**PROBLEM TO WORK ON**.
Take the entries that follow and return exactly the lines from the one holding "unfold State.setSig" through the one holding "State.setSig_keeps | apply State.release_keeps | split", both included. Nothing else is needed.

(Stored data entries)

*** Begin section ***

theorem State.read_keeps {r s : State} {a x2} (h : Keeps r s) :
    Keeps r (State.read s a x2).1 := by
  unfold State.read
  repeat' with_reducible first | assumption | intro _ | apply Keeps.foldl | apply State.recordEcc_keeps

theorem State.coreRead_keeps {r s : State} {a x2} (h : Keeps r s) :
    Keeps r (State.coreRead s a x2).1 := by
  unfold State.coreRead
  repeat' with_reducible first | assumption | apply Keeps.ite_fst | apply State.landed_keeps | apply State.read_keeps

theorem State.freeBytes_keeps {r s : State} {a} (h : Keeps r s) :
    Keeps r (State.freeBytes s a).1 := by
  induction a generalizing s with
  | zero => exact h
  | succ n ih =>
    unfold State.freeBytes
    repeat' with_reducible first | assumption | apply ih | apply State.freeWord_keeps

theorem State.ignoredWrite_keeps {r s : State} {b i} (h : Keeps r s) :
    Keeps r (State.ignoredWrite s b i) := by
  unfold State.ignoredWrite
  repeat' with_reducible first | assumption | simp only [Keeps.upd_iff]

theorem State.setCore_keeps {r s : State} {c x} (h : Keeps r s) :
    Keeps r (State.setCore s c x) := by
  unfold State.setCore
  repeat' with_reducible first | assumption | simp only [Keeps.upd_iff]

theorem State.modCore_keeps {r s : State} {c f} (h : Keeps r s) :
    Keeps r (State.modCore s c f) := by
  unfold State.modCore
  repeat' with_reducible first | assumption | apply State.setCore_keeps

theorem State.store_keeps {r s : State} {a bs} (h : Keeps r s) :
    Keeps r (State.store s a bs) := by
  unfold State.store
  refine Keeps.updMem h fun w => ?_
  split
  · exact memWrite_wf (memWrite_wf w _ _) _ _
  · exact memWrite_wf w _ _

theorem State.store32_keeps {r s : State} {a v} (h : Keeps r s) :
    Keeps r (State.store32 s a v) := by
  unfold State.store32
  repeat' with_reducible first | assumption | apply State.store_keeps

theorem State.zero_keeps {r s : State} {a m} (h : Keeps r s) :
    Keeps r (State.zero s a m) :=
  Keeps.updMem h fun w => memZero_wf w _ _

theorem State.putCore_keeps {r s : State} {c x} (h : Keeps r s) :
    Keeps r (State.putCore s c x) := by
  unfold State.putCore
  repeat' with_reducible first | assumption | intro _ | apply Keeps.foldl | apply State.setCore_keeps

theorem State.release_keeps {r s : State} {c rd v} (h : Keeps r s) :
    Keeps r (State.release s c rd v) := by
  unfold State.release
  repeat' with_reducible first | assumption | apply State.putCore_keeps

theorem State.barRelease_keeps {r s : State} {cl slot v} (h : Keeps r s) :
    Keeps r (State.barRelease s cl slot v) := by
  unfold State.barRelease
  repeat' with_reducible first
    | assumption | intro _ | apply Keeps.foldl | apply State.release_keeps | split | simp only [Keeps.upd_iff]

theorem State.barClear_keeps {r s : State} {c} (h : Keeps r s) :
    Keeps r (State.barClear s c) := by
  unfold State.barClear
  repeat' with_reducible first | assumption | intro _ | apply Keeps.foldl | apply State.barRelease_keeps | split

theorem State.except_keeps {r s : State} {c bit addr} (h : Keeps r s) :
    Keeps r (State.except s c bit addr) := by
  unfold State.except
  repeat' with_reducible first | assumption | apply State.putCore_keeps

theorem State.issue_keeps {r s : State} {c op w i} (h : Keeps r s) (hi : KeepsIssue r i) :
    Keeps r (State.issue s c op w i) := by
  unfold State.issue
  split
  · exact h
  · split
    · exact State.except_keeps h
    · split
      · exact State.putCore_keeps h
      · cases i with
        | ok t => exact State.putCore_keeps (hi.ok t rfl)
        | jump t a => exact State.putCore_keeps (hi.jump t a rfl)
        | own t => exact hi.own t rfl
        | stay t => exact hi.stay t rfl
        | stall t => exact State.putCore_keeps (hi.stall t rfl)
        | exc b a => exact State.except_keeps h
        | fail t b a => exact State.except_keeps (hi.fail t b a rfl)

theorem State.legal_keeps {r s : State} {c ok x3} (h : Keeps r s) (hi : KeepsIssue r x3) :
    KeepsIssue r (State.legal s c ok x3) := by
  unfold State.legal
  repeat' with_reducible first | assumption | apply KeepsIssue.of_exc | apply KeepsIssue.ite

theorem State.orFlags_keeps {r s : State} {c f} (h : Keeps r s) :
    Keeps r (State.orFlags s c f) := by
  unfold State.orFlags
  repeat' with_reducible first | assumption | intro _ | apply Keeps.ite | apply Keeps.foldl | apply State.setReg_keeps

theorem State.setSig_keeps {r s : State} {c sid v} (h : Keeps r s) :
    Keeps r (State.setSig s c sid v) := by
  unfold State.setSig
  repeat' with_reducible first | assumption | intro _ | apply Keeps.foldl | apply State.setReg_keeps

theorem State.sigCheck_keeps {r s : State} {c} (h : Keeps r s) :
    Keeps r (State.sigCheck s c) := by
  unfold State.sigCheck
  repeat' with_reducible first | assumption | apply State.setSig_keeps | apply State.release_keeps | split

theorem State.sigAdd_keeps {r s : State} {c sid x3} (h : Keeps r s) :
    Keeps r (State.sigAdd s c sid x3) := by
  unfold State.sigAdd
  repeat' with_reducible first | assumption | apply State.sigCheck_keeps | apply State.setSig_keeps

theorem State.toS_keeps {r s : State} {c w v} (h : Keeps r s) :
    KeepsIssue r (State.toS s c w v) := by
  unfold State.toS
  repeat' with_reducible first | assumption | apply KeepsIssue.of_ok | apply State.putCore_keeps

theorem State.loopStart_keeps {r s : State} {c w count} (h : Keeps r s) :
    KeepsIssue r (State.loopStart s c w count) := by
  unfold State.loopStart
  repeat' with_reducible first
    | assumption | apply KeepsIssue.of_own | apply KeepsIssue.of_exc | apply KeepsIssue.ite | apply State.putCore_keeps

theorem State.setWheel_keeps {r s : State} {w x} (h : Keeps r s) :
    Keeps r (State.setWheel s w x) := by
  unfold State.setWheel
  repeat' with_reducible first | assumption | simp only [Keeps.upd_iff]

theorem execAadd_keeps {r s : State} {c w} (h : Keeps r s) :
    KeepsOut r (execAadd c w s) := by
  unfold execAadd
  repeat' with_reducible first
    | assumption | apply KeepsOut.next | apply State.issue_keeps | apply State.legal_keeps | apply State.putCore_keeps
    | apply KeepsIssue.of_ok

theorem execAaddi_keeps {r s : State} {c w} (h : Keeps r s) :
    KeepsOut r (execAaddi c w s) := by
  unfold execAaddi
  repeat' with_reducible first
    | assumption | apply KeepsOut.next | apply State.issue_keeps | apply State.legal_keeps | apply State.putCore_keeps
    | apply KeepsIssue.of_ok

theorem execAli_keeps {r s : State} {c w} (h : Keeps r s) :
    KeepsOut r (execAli c w s) := by
  unfold execAli
  repeat' with_reducible first
    | assumption | apply KeepsOut.next | apply State.issue_keeps | apply State.legal_keeps | apply State.putCore_keeps
    | apply KeepsIssue.of_ok

theorem execAmovs_keeps {r s : State} {c w} (h : Keeps r s) :
    KeepsOut r (execAmovs c w s) := by
  unfold execAmovs
  repeat' with_reducible first
    | assumption | apply KeepsOut.next | apply State.issue_keeps | apply State.legal_keeps | apply State.toS_keeps

theorem execAsets_keeps {r s : State} {c w} (h : Keeps r s) :
    KeepsOut r (execAsets c w s) := by
  unfold execAsets
  repeat' with_reducible first
    | assumption | apply KeepsOut.next | apply State.issue_keeps | apply State.legal_keeps | apply State.putCore_keeps
    | apply KeepsIssue.of_ok

theorem execBr_keeps {r s : State} {c w} (h : Keeps r s) :
    KeepsOut r (execBr c w s) := by
  unfold execBr
  repeat' with_reducible first
    | assumption | apply KeepsOut.next | apply State.issue_keeps | apply State.legal_keeps | apply KeepsIssue.of_ok
    | apply KeepsIssue.of_jump | apply KeepsIssue.of_exc | split

theorem execJal_keeps {r s : State} {c w} (h : Keeps r s) :
    KeepsOut r (execJal c w s) := by
  unfold execJal
  repeat' with_reducible first
    | assumption | apply KeepsOut.next | apply State.issue_keeps | apply State.legal_keeps | apply State.putCore_keeps
    | apply KeepsIssue.of_jump

theorem execJmp_keeps {r s : State} {c w} (h : Keeps r s) :
    KeepsOut r (execJmp c w s) := by
  unfold execJmp
  repeat' with_reducible first
    | assumption | apply KeepsOut.next | apply State.issue_keeps | apply State.legal_keeps | apply KeepsIssue.of_jump

theorem execJr_keeps {r s : State} {c w} (h : Keeps r s) :
    KeepsOut r (execJr c w s) := by
  unfold execJr
  repeat' with_reducible first
    | assumption | apply KeepsOut.next | apply State.issue_keeps | apply State.legal_keeps | apply KeepsIssue.of_jump
    | apply KeepsIssue.of_exc | apply KeepsIssue.ite

theorem execLoop_keeps {r s : State} {c w} (h : Keeps r s) :
    KeepsOut r (execLoop c w s) := by
  unfold execLoop
  repeat' with_reducible first | assumption | apply KeepsOut.next | apply State.issue_keeps | apply State.loopStart_keeps

theorem execLoopi_keeps {r s : State} {c w} (h : Keeps r s) :
    KeepsOut r (execLoopi c w s) := by
  unfold execLoopi
  repeat' with_reducible first | assumption | apply KeepsOut.next | apply State.issue_keeps | apply State.loopStart_keeps

theorem execNop_keeps {r s : State} {c w} (h : Keeps r s) :
    KeepsOut r (execNop c w s) := by
  unfold execNop
  repeat' with_reducible first
    | assumption | apply KeepsOut.next | apply State.issue_keeps | apply State.legal_keeps | apply KeepsIssue.of_ok

theorem execPfroms_keeps {r s : State} {c w} (h : Keeps r s) :
    KeepsOut r (execPfroms c w s) := by
  unfold execPfroms
  repeat' with_reducible first
    | assumption | apply KeepsOut.next | apply State.issue_keeps | apply State.legal_keeps | apply State.putCore_keeps
    | apply KeepsIssue.of_ok

theorem execPlane_keeps {r s : State} {c w} (h : Keeps r s) :
    KeepsOut r (execPlane c w s) := by
  unfold execPlane
  repeat' with_reducible first
    | assumption | apply KeepsOut.next | apply State.issue_keeps | apply State.legal_keeps | apply State.putCore_keeps
    | apply KeepsIssue.of_ok

theorem execPmovs_keeps {r s : State} {c w} (h : Keeps r s) :
    KeepsOut r (execPmovs c w s) := by
  unfold execPmovs
  repeat' with_reducible first
    | assumption | apply KeepsOut.next | apply State.issue_keeps | apply State.legal_keeps | apply State.toS_keeps

theorem execPop_keeps {r s : State} {c w} (h : Keeps r s) :
    KeepsOut r (execPop c w s) := by
  unfold execPop
  repeat' with_reducible first
    | assumption | apply KeepsOut.next | apply State.issue_keeps | apply State.legal_keeps | apply State.putCore_keeps
    | apply KeepsIssue.of_ok

theorem execSop_keeps {r s : State} {c w} (h : Keeps r s) :
    KeepsOut r (execSop c w s) := by
  unfold execSop
  repeat' with_reducible first
    | assumption | apply KeepsOut.next | apply State.issue_keeps | apply State.legal_keeps | apply State.toS_keeps | apply KeepsIssue.of_exc
    | split

theorem execSopi_keeps {r s : State} {c w} (h : Keeps r s) :
    KeepsOut r (execSopi c w s) := by
  unfold execSopi
  repeat' with_reducible first
    | assumption | apply KeepsOut.next | apply State.issue_keeps | apply State.legal_keeps | apply State.toS_keeps | apply KeepsIssue.of_exc
    | split

theorem execSrd_keeps {r s : State} {c w} (h : Keeps r s) :
    KeepsOut r (execSrd c w s) := by
  unfold execSrd
  repeat' with_reducible first
    | assumption | apply KeepsOut.next | apply State.issue_keeps | apply State.legal_keeps | apply State.putCore_keeps
    | apply State.modCore_keeps | apply KeepsIssue.of_own | apply KeepsIssue.of_exc | split

theorem execWaitc_keeps {r s : State} {c w} (h : Keeps r s) :
    KeepsOut r (execWaitc c w s) := by
  unfold execWaitc
  repeat' with_reducible first
    | assumption | apply KeepsOut.next | apply State.issue_keeps | apply State.legal_keeps | apply KeepsIssue.of_ok

theorem State.logWrite_keeps {r s : State} {fp lt point args} (h : Keeps r s) :
    Keeps r (State.logWrite s fp lt point args) := by
  unfold State.logWrite
  repeat' with_reducible first | assumption | apply State.store_keeps | apply State.store32_keeps | simp only [Keeps.upd_iff]

theorem State.trace_keeps {r s : State} {fp point args} (h : Keeps r s) :
    Keeps r (State.trace s fp point args) := by
  unfold State.trace
  repeat' with_reducible first
    | assumption | apply Keeps.ite | apply State.logWrite_keeps | apply State.count_keeps | simp only [Keeps.upd_iff]

theorem State.accslip_keeps {r s : State} {c p k} (h : Keeps r s) :
    Keeps r (State.accslip s c p k) := by
  unfold State.accslip
  repeat' with_reducible first | assumption | apply State.raise_keeps | simp only [Keeps.upd_iff]

theorem State.accordBegin_keeps {r s : State} {c} (h : Keeps r s) :
    Keeps r (State.accordBegin s c) := by
  unfold State.accordBegin
  repeat' with_reducible first
    | assumption | apply State.setReg_keeps | apply State.accslip_keeps | split | simp only [Keeps.upd_iff]

theorem State.setJob_keeps {r s : State} {j} (h : Keeps r s) :
    Keeps r (State.setJob s j) := by
  unfold State.setJob
  repeat' with_reducible first | assumption | simp only [Keeps.upd_iff]

theorem State.syncAcct_keeps {r s : State} {ctx} (h : Keeps r s) :
    Keeps r (State.syncAcct s ctx) := by
  unfold State.syncAcct
  repeat' with_reducible first | assumption | apply State.store_keeps

theorem State.setAcct_keeps {r s : State} {ctx f} (h : Keeps r s) :
    Keeps r (State.setAcct s ctx f) := by
  unfold State.setAcct
  repeat' with_reducible first | assumption | apply State.syncAcct_keeps | simp only [Keeps.upd_iff]

theorem State.lateEvent_keeps {r s : State} {c} (h : Keeps r s) :
    Keeps r (State.lateEvent s c) := by
  unfold State.lateEvent
  repeat' with_reducible first
    | assumption | apply State.trace_keeps | apply State.setJob_keeps | apply State.raise_keeps | apply State.setAcct_keeps
    | apply State.count_keeps | split | simp only [Keeps.upd_iff]

theorem State.setPart_keeps {r s : State} {p x} (h : Keeps r s) :
    Keeps r (State.setPart s p x) := by
  unfold State.setPart
  repeat' with_reducible first | assumption | simp only [Keeps.upd_iff]

theorem State.setLines_keeps {r s : State} {x1} (h : Keeps r s) :
    Keeps r (State.setLines s x1) := by
  unfold State.setLines
  repeat' with_reducible first | assumption | simp only [Keeps.upd_iff]

theorem State.dropLine_keeps {r s : State} {x} (h : Keeps r s) :
    Keeps r (State.dropLine s x) := by
  unfold State.dropLine
  repeat' with_reducible first | assumption | apply State.setLines_keeps

theorem State.putLine_keeps {r s : State} {x} (h : Keeps r s) :
    Keeps r (State.putLine s x) := by
  unfold State.putLine
  repeat' with_reducible first | assumption | apply State.setLines_keeps | apply State.dropLine_keeps

theorem State.writeDown_keeps {r s : State} {x} (h : Keeps r s) :
    Keeps r (State.writeDown s x) := by
  unfold State.writeDown
  repeat' with_reducible first
    | assumption | apply State.putLine_keeps | apply State.dropLine_keeps | split | simp only [Keeps.upd_iff]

*** End section ***

**TASK OUTPUT**.
  unfold State.setSig
  repeat' with_reducible first | assumption | intro _ | apply Keeps.foldl | apply State.setReg_keeps

theorem State.sigCheck_keeps {r s : State} {c} (h : Keeps r s) :
    Keeps r (State.sigCheck s c) := by
  unfold State.sigCheck
  repeat' with_reducible first | assumption | apply State.setSig_keeps | apply State.release_keeps | split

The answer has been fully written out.